Катя осторожно спускалась по трапу. Ох, какой ветер всегда на лётном поле, аж дух захватывает! Растрепал волосы, рвёт из рук шёлковую косынку, которую она на ходу пытается повязать на голову… Но даже сквозь этот ветер уже чувствуется, что воздух здесь совсем другой, чем дома, – он по-другому пахнет. В каждом городе воздух пахнет по-своему, особо… Недаром ведь во французском языке слово «город» – женского рода. Города и впрямь – как женщины: у каждой свой неповторимый аромат, свой характер, свой стиль, свои секреты и свои способы обольщения. Город, как женщина, может увлечь, вскружить голову, заставить непрестанно думать о себе, но может и разонравиться, разочаровать, надоесть до чёртиков и однажды подтолкнуть к тайному бегству. Так и Москва. Катя впервые увидела столицу в пять лет, правда тогда ничего, кроме Красной Площади и Зоопарка на Баррикадной она не запомнила. Несколько лет спустя Москва поразила её своим величием и масштабами, но показалась серой, строгой и даже немного суровой. Когда Катя приехала сюда снова в студенческие годы, то словно увидела совсем другими глазами и….влюбилась без памяти. Именно тогда, в юности, она впервые почувствовала этот особенный аромат столицы, разглядела её светлое, с широко распахнутыми голубыми глазами лицо русской красавицы… Белостенные, с золотыми куполами храмы и крылатые высотки, широкие проспекты и узкие старинные улочки в тёплых объятиях Садового кольца, стройный силуэт Останкинской башни, гламурный лоск Нового и лукавые улыбки Старого Арбата, великолепие старинных станций метро, роскошь музеев и галерей… Катя с жадностью и восторгом проглатывала все эти приворотные зелья столичного города. Всё казалось потрясающе красивым, невероятно значительным и важным, и в то же время таким «своим», «родным», необходимым. Катя впервые тогда наткнулась на Цветаевские строки:
«Москва! Какой огромный
Странноприимный дом!
Всяк на Руси бездомный,
Мы все к тебе придём!»
И решила для себя, что лучшего места на земле ей и не найти. Через год она приехала сюда снова. Потом, ещё, и ещё раз. И вдруг поняла, что охладела. При более близком знакомстве величавая русская красавица оказалась недалёкой, суетливой, меркантильной и показушной деревенской бабой. Катя не жалела теперь, что не поддалась первому порыву и не переехала сюда жить. И потом, слишком многие сюда переезжали, а Катю никогда не тянуло делать то, что делают многие. Даже наоборот.

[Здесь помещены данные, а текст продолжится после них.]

theorem within_jtagSelect (s : State) (op : BitVec 8) :
    Within ([.free, .out, .vb, .biv, .quad, .tile, .mesh, .hbm, .port, .erqIn, .msix, .hif, .ctx, .queue, .ev,
      .obj, .txns, .tags, .quar] ++ [.txn, .pair, .ctxKey, .jobKey, .memKey, .gcmKey, .ret, .khCtl, .jtag, .kh, .seals,
      .sealRows, .sealer, .rcv, .qp, .ethPort, .stat, .dict]) s (jtagSelect op s) := by
  unfold jtagSelect
  extract_lets k u
  have selected : Within [.jtag] s u := .upd [.jtag] (by rfl)
  clear_value u
  have evicted := Within.after (within_evictAll u 4) selected
  exact .sub (.ite (.after (.upd [.kh] (by rfl)) evicted) selected) (by rfl)

theorem within_effJtagOp (s : State) (op : BitVec 8) : Within writeParts s (effJtagOp op s) := by
  unfold effJtagOp
  dsimp only
  exact .sub (.ite (.refl [] _) (.ite (.ite (.refl [] _) (.after (within_jtagSelect ..) (within_coldReset ..))) (.ite
      (.refl [] _) (within_jtagSelect ..)))) (by rfl)

theorem within_dbgRead (s : State) (on : Bool) (b : Bytes) : Within [.out] s (dbgRead on b s) := by
  unfold dbgRead
  exact .sub (within_emit ..) (by rfl)

theorem within_dbgAccess (s : State) (a : DbgAccess) : Within writeParts s (dbgAccess s a) := by
  unfold dbgAccess
  dsimp only
  split
  · exact .sub (.after (within_drawn ..) (within_emit ..)) (by rfl)
  · exact .sub (.ite (within_emit ..) (.after (within_emit ..) (within_regFetch ..))) (by rfl)
  · exact .sub (.ite (.refl [] _) (within_regPut ..)) (by rfl)
  · exact .sub (within_dbgRead ..) (by rfl)
  · exact .sub (.ite (within_hbmWrite ..) (.refl [] _)) (by rfl)
  · exact .sub (within_dbgRead ..) (by rfl)
  · exact .sub (.ite (within_spWrite ..) (.refl [] _)) (by rfl)
  · exact .sub (.after (within_drawn ..) (within_emit ..)) (by rfl)
  · exact .sub (.upd [.kh] (by rfl)) (by rfl)
  · exact .refl _ _
  · exact .sub (.upd [.kh] (by rfl)) (by rfl)

theorem within_effJtag (s : State) (x : JtagScan) : Within writeParts s (effJtag x s) := by
  unfold effJtag
  refine .trans (within_effJtagOp ..) (.foldl (fun s x => ?_) _ _)
  split
  · exact within_dbgAccess ..
  · exact .refl _ _

theorem within_effTapReset (s : State) : Within coldParts s (effTapReset s) := by
  unfold effTapReset
  dsimp only
  exact .sub (.ite (.refl [] _) (.ite (within_coldReset ..) (.ite (within_coldReset ..) (.upd [.jtag, .kh] (by rfl))))) (by rfl)

end Sys2Proof.Machine
end

section
/-!
PROOF. The parts that refusals of the host reach.
-/
namespace Sys2Proof.Machine
open Host

theorem within_sealRefused (s : State) (id : Nat) : Within [.queue] s (sealRefused id s) := by
  unfold sealRefused
  dsimp only
  exact .sub (.of [.queue] ⟨fun f => by dsimp only; exact tabWf_tmap _ _ _ f.queue, trivial⟩ (by rfl)) (by rfl)

theorem within_rowsRefused (s : State) (id : Nat) :
    Within [.out, .tile, .erqIn, .queue, .sealRows, .dict] s (rowsRefused id s) := by
  unfold rowsRefused
  dsimp only
  exact .sub (.after (.foldl (fun s x => within_slotGot ..) _ _) (.upd [.sealRows] (by rfl))) (by rfl)

theorem within_writeRefused (s : State) (r : HostReq) (addr : Nat) :
    Within [.out, .tile, .erqIn, .erq, .msix, .hif, .queue, .sealRows, .rcv, .dict] s (writeRefused r addr s) := by
  unfold writeRefused
  dsimp only
  split
  · exact .sub (.after (within_completionLanded ..) (.after (within_raise ..) (.after (within_rowsRefused ..)
      (within_dropReq ..)))) (by rfl)
  · exact .sub (.after (within_erqLanded ..) (.after (within_raise ..) (.after (within_rowsRefused ..) (within_dropReq ..)))) (by rfl)
  · exact .sub (.after (within_raise ..) (.after (within_rowsRefused ..) (within_dropReq ..))) (by rfl)
  · split
    · exact .sub (.after (within_slotGot ..) (.after (within_slotFail ..) (.after (within_rowsRefused ..) (within_dropReq ..)))) (by rfl)
    · exact .sub (.after (within_slotGot ..) (.after (within_raise ..) (.after (within_rowsRefused ..) (within_dropReq ..)))) (by rfl)
  · exact .sub (.after (within_slotGot ..) (.after (within_sealRefused ..) (.after (within_raise ..) (.after
      (within_rowsRefused ..) (within_dropReq ..))))) (by rfl)
  · exact .sub (.after (within_exportTry ..) (.after (.upd [.rcv] (by rfl)) (.after (within_raise ..) (.after (within_rowsRefused ..)
      (within_dropReq ..))))) (by rfl)

theorem within_moveRefused (s : State) (t : Nat) (n : Nat) (addr : Nat) :
    Within [.free, .out, .tile, .erqIn, .dict] s (moveRefused t n addr s) := by
  unfold moveRefused
  dsimp only
  exact .sub (.ite (.after (within_slotTry ..) (.after (within_begin ..) (.after (within_slotFail ..) (.after (within_drawn ..)
      (.foldl (fun s x => within_spWrite ..) _ _))))) (.refl [] _)) (by rfl)

theorem within_jobRefused (s : State) (q : Nat) (addr : Nat) :
    Within [.free, .out, .quad, .tile, .hbm, .port, .erqIn, .msix, .hif, .queue, .ev, .pair, .seals, .sealer, .rcv, .stat,
      .dict] s (jobRefused q addr s) := by
  unfold jobRefused
  dsimp only
  exact .sub (.after (within_jobTry ..) (.after (within_endJob ..) (within_raise ..))) (by rfl)

theorem within_digestRefused (s : State) (freeze : Bool) (x : ObjCmd) (addr : Nat) :
    Within cmdParts s (digestRefused freeze x addr s) := by
  unfold digestRefused
  extract_lets n
  split
  · exact .refl _ _
  · exact .sub (within_objCmd (l := []) (fun d s => .check .fail) s) (by rfl)

theorem within_effHostRefused (s : State) (who : HostReqRef) (addr : Nat) (hr : List Cell) :
    Within [.free, .out, .quad, .tile, .mesh, .hbm, .port, .erqIn, .erq, .msix, .hif, .queue, .ev, .obj, .pair, .seals,
      .sealRows, .sealer, .rcv, .qp, .ethPort, .stat, .dict] s (effHostRefused who addr hr s) := by
  unfold effHostRefused
  dsimp only
  split
  · split
    · exact .sub (within_writeRefused ..) (by rfl)
    · exact .refl _ _
  · exact .sub (within_moveRefused ..) (by rfl)
  · exact .sub (.ite (.after (within_jobRefused ..) (within_takeEntry ..)) (.refl [] _)) (by rfl)
  · exact .sub (.ite (.after (within_jobRefused ..) (within_takeEntry ..)) (.refl [] _)) (by rfl)
  · split
    · exact .sub (.ite (within_jobRefused ..) (.refl [] _)) (by rfl)
    · exact .refl _ _
  · exact .sub (within_digestRefused ..) (by rfl)
  · exact .sub (within_replayNext (fun _ _ => within_jobRefused ..) _) (by rfl)
  · exact .sub (.ite (.after (within_qpError ..) (within_raise ..)) (.refl [] _)) (by rfl)

end Sys2Proof.Machine
end

section
/-!
PROOF. The parts that a tick reach.
-/
namespace Sys2Proof.Machine
open Host

theorem within_tickKeyholder (s : State) :
    Within [.free, .out, .biv, .tile, .hbm, .port, .erqIn, .msix, .hif, .ctx, .queue, .mo, .obj, .txn, .rtDirty, .fab,
      .pairSt, .cseq, .before, .pair, .ctxKey, .jobKey, .memKey, .gcmKey, .ret, .chassis, .khCtl, .kh, .sealRows, .replay, .qp,
      .dict, .wrapped] s (tickKeyholder s) := by
  unfold tickKeyholder
  dsimp only
  split
  · exact .refl _ _
  · exact .sub (.ite (within_khServed ..) (.upd [.kh] (by rfl))) (by rfl)

end Sys2Proof.Machine
end

section
/-!
PROOF. What every step keeps: the queue, the identity, the fuses, the form of the tables and the number of the units.
-/
namespace Sys2Proof.Machine
open Host

/-! ## A command -/

theorem Within.kept_next {l : List Part} {s t u : State} (w : Within l s u)
    (h : (Outcome.next u : Outcome State Fault Refusal) = .next t) : Kept s t := by
  obtain rfl := Outcome.next.inj h
  exact w.kept

/-- A command that writes one register, where its requester reaches it. -/
theorem kept_regWriteIf {l : List Part} {act : State → State} {w : RegWr} {n : Nat} {c : Prop} [Decidable c] {s t : State}
    (h : ∀ s, Within l s (act s)) (ran : (if c then .next s else regWrite w n act s) = .next t) : Kept s t := by
  split at ran
  · exact Outcome.next.inj ran ▸ Kept.refl s
  · exact (within_regWrite h ran).kept

theorem kept_offDomainAccess {addr n : Nat} {data : Option Bytes} {s t : State}
    (h : execBar0OffDomainAccess addr n data s = .next t) : Kept s t := by
  unfold execBar0OffDomainAccess at h
  split at h
  · exact Outcome.next.inj h ▸ Kept.refl s
  · split at h
    · exact Outcome.next.inj h ▸ Kept.refl s
    · exact (within_emit ..).kept_next h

И в то же время, она по-прежнему любит приезжать в Москву, потому что в Москве живут очень близкие и дорогие для неё люди, давние-давние друзья их семьи. Катина мама познакомилась с ними до её рождения, и получается, они знали друг друга уже около сорока лет – почти полжизни! А Катя знает их всю жизнь. Тётя Нина, дядя Коля, Валера и Алексей – все они для неё, как родные. Даже с родственниками, которые живут с ними в одном городе, у Катиной семьи не такие тёплые и искренние отношения, как с этими, казалось бы, совсем чужими людьми, живущими за девять тысяч километров, на противоположном конце страны.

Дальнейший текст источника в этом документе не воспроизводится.